[[ Available records open ]]

-- ==== Sys2Proof/Laws/Dialogue.lean ====
section
/-!
SUPPORT. `Says` and `Plays` for the pseudocode of every operation: its moves, every wait that may run out, and
the errors that an answer of the EC may decide.
-/
namespace Sys2Proof.Machine

variable {k : Config} {c : Nat}

/-! ## Composites -/

theorem says_then {close : List Move} {β : Type} {p : Pseudo.Code Unit} {q : Pseudo.Code β} {ms ms' : List Move} {b : β}
    (hp : Says k c close p ms ()) (hq : Says k c close q ms' b) : Says k c close (p >>= fun _ => q) (ms ++ ms') b :=
  says_bind (q := fun _ => q) hp hq

theorem plays_then {β : Type} {p : Pseudo.Code Unit} {q : Pseudo.Code β} {ms ms' : List Move} {r : Except Response β}
    (hp : Plays k c p ms (.ok ())) (hq : Plays k c q ms' r) : Plays k c (p >>= fun _ => q) (ms ++ ms') r :=
  plays_bind (q := fun _ => q) hp hq

theorem says_sendCommand (reads : List Byte) (b : Byte) :
    Says k c [] (do Pseudo.waitIBF k c; Pseudo.portOut c .command b) [.ibf reads, .command b] () :=
  says_bind (says_waitIbf reads) (says_command b)

theorem says_sendArgument (reads : List Byte) (b : Byte) :
    Says k c [] (do Pseudo.waitIBF k c; Pseudo.portOut c .data b) [.ibf reads, .argument b] () :=
  says_bind (says_waitIbf reads) (says_argument b)

/-- Reading DATA and latching what was read. -/
theorem says_receive (reads : List Byte) (b : Byte) (f : Byte → Latches → Latches) :
    Says k c [] (do Pseudo.waitOBF k c; let b ← Pseudo.portIn c .data; Pseudo.assign (f b); pure b)
      [.obf reads, .response b] b :=
  says_bind (says_waitObf reads) (says_bind (says_response b)
    (says_bind (says_nil (plays_assign (f b))) (says_nil (plays_pure b))))

/-- The same with a check that passes. -/
theorem says_checked (reads : List Byte) (b : Byte) (e : Response) (f : Byte → Latches → Latches)
    (hb : isSentinel b = false) :
    Says k c [] (do
      Pseudo.waitOBF k c
      let chk ← Pseudo.portIn c .data
      Pseudo.assign (f chk)
      if isSentinel chk then Pseudo.raise e else pure ()) [.obf reads, .response b] () :=
  says_bind (says_waitObf reads) (says_bind (says_response b)
    (says_bind (says_nil (plays_assign _)) (by simp only [hb]; exact says_nil (plays_pure ()))))

/-- The same with a check that fails (R95, R118). -/
theorem plays_checked (reads : List Byte) (e : Response) (f : Byte → Latches → Latches) :
    Plays k c (do
      Pseudo.waitOBF k c
      let chk ← Pseudo.portIn c .data
      Pseudo.assign (f chk)
      if isSentinel chk then Pseudo.raise e else pure ()) [.obf reads, .response 0xFF] (.error e) :=
  plays_bind (says_waitObf reads).1 (plays_bind (plays_response 0xFF)
    (plays_bind (plays_assign _) (by
      rw [if_pos (by decide)]
      exact plays_error e)))

theorem says_memRead (addr : Byte) (a : ReadAnswers) :
    Says k c [] (Pseudo.memRead k c addr) (readMoves k addr a) a.value := by
  have := says_then (says_sendCommand (k := k) (c := c) a.first k.opRamRead) (says_then
    (says_sendArgument a.second addr) (says_receive a.third a.value fun b L => { L with v := some b }))
  simp only [Pseudo.bind_assoc'] at this
  exact this

theorem says_memWrite (addr val : Byte) (a : WriteAnswers) :
    Says k c [] (Pseudo.memWrite k c addr val) (writeMoves k addr val a) () := by
  have := says_then (says_sendCommand (k := k) (c := c) a.first k.opRamWrite) (says_then
    (says_sendArgument a.second addr) (says_sendArgument a.third val))
  simp only [Pseudo.bind_assoc'] at this
  exact this

theorem says_zext {close ms : List Move} {p : Pseudo.Code Byte} {b : Byte} (hp : Says k c close p ms b) :
    Says k c close (Pseudo.zext p) ms (byteValue b) := by
  have := says_bind (q := fun b => pure (byteValue b)) hp (says_nil (plays_pure (byteValue b)))
  simp only [List.append_nil] at this
  exact this

theorem says_zero {close ms : List Move} {p : Pseudo.Code Unit} (hp : Says k c close p ms ()) :
    Says k c close (Pseudo.zero p) ms 0 := by
  have := says_then hp (says_nil (plays_pure (0 : Word32)))
  simp only [List.append_nil] at this
  exact this

theorem plays_zext {ms : List Move} {p : Pseudo.Code Byte} {e : Response} (hp : Plays k c p ms (.error e)) :
    Plays k c (Pseudo.zext p) ms (.error e) :=
  plays_raise hp

theorem plays_zero {ms : List Move} {p : Pseudo.Code Unit} {e : Response} (hp : Plays k c p ms (.error e)) :
    Plays k c (Pseudo.zero p) ms (.error e) :=
  plays_raise hp

/-! ## The register families (R92, R95) -/

/-- The validation byte in a read accessor's latches (R31, R92). -/
abbrev keptByRead (b : Byte) (L : Latches) : Latches := { L with chk := some b, v := some b }

/-- The validation byte in a write accessor's latches (R92). -/
abbrev keptByWrite (b : Byte) (L : Latches) : Latches := { L with chk := some b }

theorem says_familyRead (opc tgt : Byte) (w1 w2 w3 : List Byte) (b : Byte) :
    Says k c [] (Pseudo.familyRead k c opc tgt false)
      [.ibf w1, .command opc, .ibf w2, .argument tgt, .obf w3, .response b] b := by
  have := says_then (says_sendCommand (k := k) (c := c) w1 opc) (says_then (says_sendArgument w2 tgt)
    (says_receive w3 b fun b L => { L with v := some b }))
  simp only [Pseudo.bind_assoc', Pseudo.familyRead, Pseudo.validation, Bool.false_eq_true, if_false,
    Pseudo.pure_bind'] at this ⊢
  exact this

theorem says_familyWrite (opc tgt val : Byte) (w1 w2 w3 : List Byte) :
    Says k c [] (Pseudo.familyWrite k c opc tgt val false)
      [.ibf w1, .command opc, .ibf w2, .argument tgt, .ibf w3, .argument val] () := by
  have := says_then (says_sendCommand (k := k) (c := c) w1 opc) (says_then (says_sendArgument w2 tgt)
    (says_sendArgument w3 val))
  simp only [Pseudo.bind_assoc', Pseudo.familyWrite, Pseudo.validation, Bool.false_eq_true, if_false,
    Pseudo.pure_bind'] at this ⊢
  exact this

theorem says_validatedRead (opc tgt : Byte) (w1 w2 w3 w4 : List Byte) (chk b : Byte) (h : isSentinel chk = false) :
    Says k c [] (Pseudo.familyRead k c opc tgt true)
      [.ibf w1, .command opc, .ibf w2, .argument tgt, .obf w3, .response chk, .obf w4, .response b] b := by
  have := says_then (says_sendCommand (k := k) (c := c) w1 opc) (says_then (says_sendArgument w2 tgt)
    (says_then (says_checked w3 chk .invalidTarget keptByRead h)
      (says_receive w4 b fun b L => { L with v := some b })))
  simp only [Pseudo.bind_assoc', Pseudo.familyRead, Pseudo.validation, if_true] at this ⊢
  exact this

theorem plays_invalidRead (opc tgt : Byte) (w1 w2 w3 : List Byte) :
    Plays k c (Pseudo.familyRead k c opc tgt true)
      [.ibf w1, .command opc, .ibf w2, .argument tgt, .obf w3, .response 0xFF] (.error .invalidTarget) := by
  have := plays_then (says_sendCommand (k := k) (c := c) w1 opc).1 (plays_then (says_sendArgument w2 tgt).1
    (plays_raise (q := fun _ => do
      Pseudo.waitOBF k c
      let b ← Pseudo.portIn c .data
      Pseudo.assign fun L => { L with v := some b }
      pure b) (plays_checked w3 .invalidTarget keptByRead)))
  simp only [Pseudo.bind_assoc', Pseudo.familyRead, Pseudo.validation, if_true] at this ⊢
  exact this

theorem says_validatedWrite (opc tgt val : Byte) (w1 w2 w3 w4 : List Byte) (chk : Byte) (h : isSentinel chk = false) :
    Says k c [] (Pseudo.familyWrite k c opc tgt val true)
      [.ibf w1, .command opc, .ibf w2, .argument tgt, .obf w3, .response chk, .ibf w4, .argument val] () := by
  have := says_then (says_sendCommand (k := k) (c := c) w1 opc) (says_then (says_sendArgument w2 tgt)
    (says_then (says_checked w3 chk .invalidTarget keptByWrite h) (says_sendArgument w4 val)))
  simp only [Pseudo.bind_assoc', Pseudo.familyWrite, Pseudo.validation, if_true] at this ⊢
  exact this

theorem plays_invalidWrite (opc tgt val : Byte) (w1 w2 w3 : List Byte) :
    Plays k c (Pseudo.familyWrite k c opc tgt val true)
      [.ibf w1, .command opc, .ibf w2, .argument tgt, .obf w3, .response 0xFF] (.error .invalidTarget) := by
  have := plays_then (says_sendCommand (k := k) (c := c) w1 opc).1 (plays_then (says_sendArgument w2 tgt).1
    (plays_raise (q := fun _ => do
      Pseudo.waitIBF k c
      Pseudo.portOut c .data val) (plays_checked w3 .invalidTarget keptByWrite)))
  simp only [Pseudo.bind_assoc', Pseudo.familyWrite, Pseudo.validation, if_true] at this ⊢
  exact this

/-! ## AD_READ (R103) -/

theorem says_adRead (index mult : Byte) (w1 w2 w3 w4 w5 w6 w7 : List Byte) (chk lsb msb : Byte)
    (h : isSentinel chk = false) :
    Says k c [] (Pseudo.adRead k c index mult)
      [.ibf w1, .command k.opAdIndex, .ibf w2, .argument index, .obf w3, .response chk,
       .ibf w4, .command k.opAdLsb, .obf w5, .response lsb, .ibf w6, .command k.opAdMsb, .obf w7, .response msb]
      (adValue msb lsb mult) := by
  have := says_then (says_sendCommand (k := k) (c := c) w1 k.opAdIndex) (says_then (says_sendArgument w2 index)
    (says_then (says_checked w3 chk .invalidTarget keptByRead h) (says_then (says_sendCommand w4 k.opAdLsb)
      (says_bind (q := fun lsb => do
          Pseudo.waitIBF k c
          Pseudo.portOut c .command k.opAdMsb
          Pseudo.waitOBF k c
          let msb ← Pseudo.portIn c .data
          Pseudo.assign fun L => { L with msb := some msb, v := some msb }
          pure (adValue msb lsb mult))
        (says_receive w5 lsb fun b L => { L with lsb := some b, v := some b })
        (by
          have := says_then (q := do
              let msb ← (do Pseudo.waitOBF k c; let b ← Pseudo.portIn c .data; Pseudo.assign fun L => { L with msb := some b, v := some b }; pure b)
              pure (adValue msb lsb mult)) (says_sendCommand (k := k) (c := c) w6 k.opAdMsb)
            (says_bind (says_receive w7 msb fun b L => { L with msb := some b, v := some b })
              (says_nil (plays_pure (adValue msb lsb mult))))
          simp only [Pseudo.bind_assoc', Pseudo.pure_bind'] at this
          exact this)))))
  simp only [Pseudo.bind_assoc', Pseudo.adRead, Pseudo.validation, if_true, Pseudo.pure_bind'] at this ⊢
  exact this

theorem plays_invalidAd (index mult : Byte) (w1 w2 w3 : List Byte) :
    Plays k c (Pseudo.adRead k c index mult)
      [.ibf w1, .command k.opAdIndex, .ibf w2, .argument index, .obf w3, .response 0xFF] (.error .invalidTarget) := by
  have := plays_then (says_sendCommand (k := k) (c := c) w1 k.opAdIndex).1 (plays_then (says_sendArgument w2 index).1
    (plays_raise (q := fun _ => do
      Pseudo.waitIBF k c
      Pseudo.portOut c .command k.opAdLsb
      Pseudo.waitOBF k c
      let lsb ← Pseudo.portIn c .data
      Pseudo.assign fun L => { L with lsb := some lsb, v := some lsb }
      Pseudo.waitIBF k c
      Pseudo.portOut c .command k.opAdMsb
      Pseudo.waitOBF k c
      let msb ← Pseudo.portIn c .data
      Pseudo.assign fun L => { L with msb := some msb, v := some msb }
      pure (adValue msb lsb mult)) (plays_checked w3 .invalidTarget keptByRead)))
  simp only [Pseudo.bind_assoc', Pseudo.adRead, Pseudo.validation, if_true] at this ⊢
  exact this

[[ Available records closed ]]

_What you will do_:
An exact copy of the lines from the one with "some lsb, v" to the final line of the entries is all that the answer should hold.

_Output of the exercise_:
      Pseudo.assign fun L => { L with lsb := some lsb, v := some lsb }
      Pseudo.waitIBF k c
      Pseudo.portOut c .command k.opAdMsb
      Pseudo.waitOBF k c
      let msb ← Pseudo.portIn c .data
      Pseudo.assign fun L => { L with msb := some msb, v := some msb }
      pure (adValue msb lsb mult)) (plays_checked w3 .invalidTarget keptByRead)))
  simp only [Pseudo.bind_assoc', Pseudo.adRead, Pseudo.validation, if_true] at this ⊢
  exact this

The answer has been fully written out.